Collected data entries

- Opening Delimiter -

/-- Noting which heads are ready moves no task (R260, R264). -/
@[simp] theorem Block.noteReady_tasks (b : Block) : b.noteReady.disp.tasks = b.disp.tasks := rfl
@[simp] theorem Block.noteReady_od (b : Block) : b.noteReady.od = b.od := rfl

section Commands
variable {s : State} {k op : Nat} {x : Task} {ok : Task → Bool} {f : Task → Block → Block} (hx : s.toBlock.starting k op = some x)
include hx

/-- A Dispatcher command runs the task that it admits. -/
theorem goes_dispCmd {P : State → Prop} (admits : ok x = true) (hs : s.gov.shed = false) (hp : P { s with toBlock := settle (f x s.toBlock) }) :
    Goes (.next (s.run (fun b => b.dispCmd k op ok f))) P := by
  refine goes_run_eq ?_ hp
  unfold Block.dispCmd
  simp only [hx]
  exact if_pos (by simp [admits, hs])

/-- A task that is to wait leaves the block alone, admitted or not. -/
theorem goes_dispCmd_waits (waits : f x s.toBlock = s.toBlock) :
    Goes (.next (s.run (fun b => b.dispCmd k op ok f))) fun t => t.toBlock = settle s.toBlock := by
  refine goes_run_eq (c := s.toBlock) ?_ rfl
  unfold Block.dispCmd
  simp only [hx]
  rw [waits, ite_self]

/-- The task of a Dispatcher command ends OK, and the block with its end settled keeps its entries and tokens. -/
theorem Block.endTask_starting_ends : EndedWith (settle (s.toBlock.endTask k sOK 0)) k sOK 0 ∧ (settle (s.toBlock.endTask k sOK 0)).disp.tokens = s.disp.tokens
    ∧ RegsKept [] s.toBlock (settle (s.toBlock.endTask k sOK 0)) := by
  obtain ⟨task, running, -⟩ := Block.starting_eq_some hx
  exact ⟨endedWith_of_disp (settle_disp _) (endedWith_endTask task running _ _), rfl, RegsKept.of_od rfl⟩

end Commands

theorem fenceIs_of {x : Task} {scope : Nat} (pass : passOf x.desc = passNone) (hs : fenceScope x.desc = scope) : fenceIs scope x = true := by
  simp [fenceIs, pass, hs]

/-! ### The clauses of O21, one for each fence -/

section Fences
variable (s : State) (k : Nat) (x : Task) (hx : s.toBlock.starting k opFence = some x)
include hx

/-- Scope TOKENS ends at once (R265). -/
theorem fenceTokens_goes (pass : passOf x.desc = passNone) (scope : fenceScope x.desc = 0) (hs : s.gov.shed = false) :
    Goes (exec (.fenceTokens k) s) fun t => EndedWith t.toBlock k sOK 0 ∧ t.disp.tokens = s.disp.tokens ∧ RegsKept [] s.toBlock t.toBlock :=
  goes_dispCmd hx (fenceIs_of pass scope) hs (Block.endTask_starting_ends hx)

/-- Scope RING ends once no task of its ring stands before it (R265). -/
theorem fenceRing_goes (pass : passOf x.desc = passNone) (scope : fenceScope x.desc = 1) (hs : s.gov.shed = false)
    (first : s.toBlock.earlierDone x = true) :
    Goes (exec (.fenceRing k) s) fun t => EndedWith t.toBlock k sOK 0 ∧ RegsKept [] s.toBlock t.toBlock := by
  obtain ⟨ended, -, regs⟩ := Block.endTask_starting_ends hx
  refine goes_dispCmd hx (fenceIs_of pass scope) hs ?_
  rw [if_pos first]
  exact ⟨ended, regs⟩

theorem fenceRing_waits (behind : s.toBlock.earlierDone x = false) : Goes (exec (.fenceRing k) s) fun t => t.toBlock = settle s.toBlock :=
  goes_dispCmd_waits hx (if_neg (by simp [behind]))

/-- Scope CONTEXT ends once no ticket that it waits for is held (R265). -/
theorem fenceContext_goes (pass : passOf x.desc = passNone) (scope : fenceScope x.desc = 2) (hs : s.gov.shed = false)
    (free : ∀ w ∈ x.waits, s.toBlock.task? w = none) :
    Goes (exec (.fenceContext k) s) fun t => EndedWith t.toBlock k sOK 0 ∧ RegsKept [] s.toBlock t.toBlock := by
  obtain ⟨ended, -, regs⟩ := Block.endTask_starting_ends hx
  refine goes_dispCmd hx (fenceIs_of pass scope) hs ?_
  rw [if_neg (by simpa using free)]
  exact ⟨ended, regs⟩

theorem fenceContext_waits (held : ∃ w ∈ x.waits, s.toBlock.task? w ≠ none) :
    Goes (exec (.fenceContext k) s) fun t => t.toBlock = settle s.toBlock :=
  goes_dispCmd_waits hx (if_pos (by simpa [Option.isSome_iff_ne_none] using held))

/-- The first fence of a step makes the turn once its count of forward tasks is reached (R123, R125). -/
theorem turnFence_goes (pass : passOf x.desc = passBwd) (hs : s.gov.shed = false) (first : ∃ y ∈ s.disp.turns, y.2.2 = k)
    (count : fwdCountOf x.desc ≤ s.reg Od.ctxFwdDone (x.ctx + 1)) :
    Goes (exec (.turnFence k) s) fun t => EndedWith t.toBlock k sOK 0 ∧ t.reg Od.ctxStepPhase (x.ctx + 1) = 1
      ∧ RegsKept [odKey Od.ctxStepPhase (x.ctx + 1)] s.toBlock t.toBlock := by
  obtain ⟨ended, -, -⟩ := Block.endTask_starting_ends hx
  refine goes_dispCmd hx (by simp [pass]) hs ?_
  rw [if_pos (by simpa using first), if_pos count]
  refine ⟨endedWith_of_tasks rfl ended, ?_, RegsKept.setReg (s.toBlock.endTask k sOK 0) _ _ _ (List.mem_singleton.mpr rfl)⟩
  exact (Block.reg_setReg_self (s.toBlock.endTask k sOK 0) ..).trans (wrap_ctxStepPhase _)

theorem turnFence_waits (first : ∃ y ∈ s.disp.turns, y.2.2 = k) (count : s.reg Od.ctxFwdDone (x.ctx + 1) < fwdCountOf x.desc) :
    Goes (exec (.turnFence k) s) fun t => t.toBlock = settle s.toBlock := by
  refine goes_dispCmd_waits hx ?_
  rw [if_pos (by simpa using first), if_neg (Nat.not_le.mpr count)]

/-- A later fence of the step ends at once, with event 0x8322 (R125). -/
theorem turnFence_late_goes (pass : passOf x.desc = passBwd) (hs : s.gov.shed = false) (late : ∀ y ∈ s.disp.turns, y.2.2 ≠ k) :
    Goes (exec (.turnFence k) s) fun t => EndedWith t.toBlock k sOK 0 ∧ LastEvent t.toBlock 0x8322 x.ctx []
      ∧ RegsKept [odKey Od.eventNextSeq 0] s.toBlock t.toBlock := by
  obtain ⟨ended, -, -⟩ := Block.endTask_starting_ends hx
  refine goes_dispCmd hx (by simp [pass]) hs ?_
  rw [if_neg (by simpa only [List.any_eq_true, beq_iff_eq, not_exists, not_and] using late)]
  exact ⟨endedWith_of_disp ((settle_disp _).trans (Block.raise_disp ..)) ended, lastEvent_of_log rfl rfl (lastEvent_raise ..),
    RegsKept.raise (s.toBlock.endTask k sOK 0) _ _ _ (List.mem_singleton.mpr rfl)⟩

end Fences

/-- Settles O21, fence by fence. -/
theorem fences : Obligations.Fences := by
  unfold Obligations.Fences
  exact ⟨fenceTokens_goes, fenceRing_goes, fenceRing_waits, fenceContext_goes, fenceContext_waits, turnFence_goes, turnFence_waits,
    turnFence_late_goes⟩

end Sys2Proof.Machine
end

section
/-! PROOFS. UPDATE under its decision: what a skip, a hold and a block outside its region leave as they were (R136, R351, R362, R364, R365, R369). -/

namespace Sys2Proof.Machine

/-! ### Waiting for the memories (R154, R171, R177) -/

/-- `c` differs from `b` in number entries and drawn values only. -/
def DrawOnly (b c : Block) : Prop := c = { b with od := c.od, freeCount := c.freeCount }

namespace DrawOnly
variable {b c d : Block}

theorem trans (h : DrawOnly b c) (k : DrawOnly c d) : DrawOnly b d := by unfold DrawOnly at *; rw [k, h]

theorem disp (h : DrawOnly b c) : c.disp = b.disp := by rw [h]
theorem mem (h : DrawOnly b c) : c.mem = b.mem := by rw [h]
theorem slow (h : DrawOnly b c) : c.slow = b.slow := by rw [h]

theorem foldl {α : Type} {f : Block → α → Block} (h : ∀ b x, DrawOnly b (f b x)) (l : List α) (b : Block) : DrawOnly b (l.foldl f b) :=
  foldl_has (DrawOnly b) (fun _ x k => k.trans (h _ x)) l rfl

- Closing Delimiter -

What is expected: Take the line above containing "exact ⟨endedWith_of_disp ((settle_disp", the line containing "unfold Obligations.Fences", and all lines in between, and copy them exactly without anything else.

Finished task:
  exact ⟨endedWith_of_disp ((settle_disp _).trans (Block.raise_disp ..)) ended, lastEvent_of_log rfl rfl (lastEvent_raise ..),
    RegsKept.raise (s.toBlock.endTask k sOK 0) _ _ _ (List.mem_singleton.mpr rfl)⟩

end Fences

/-- Settles O21, fence by fence. -/
theorem fences : Obligations.Fences := by
  unfold Obligations.Fences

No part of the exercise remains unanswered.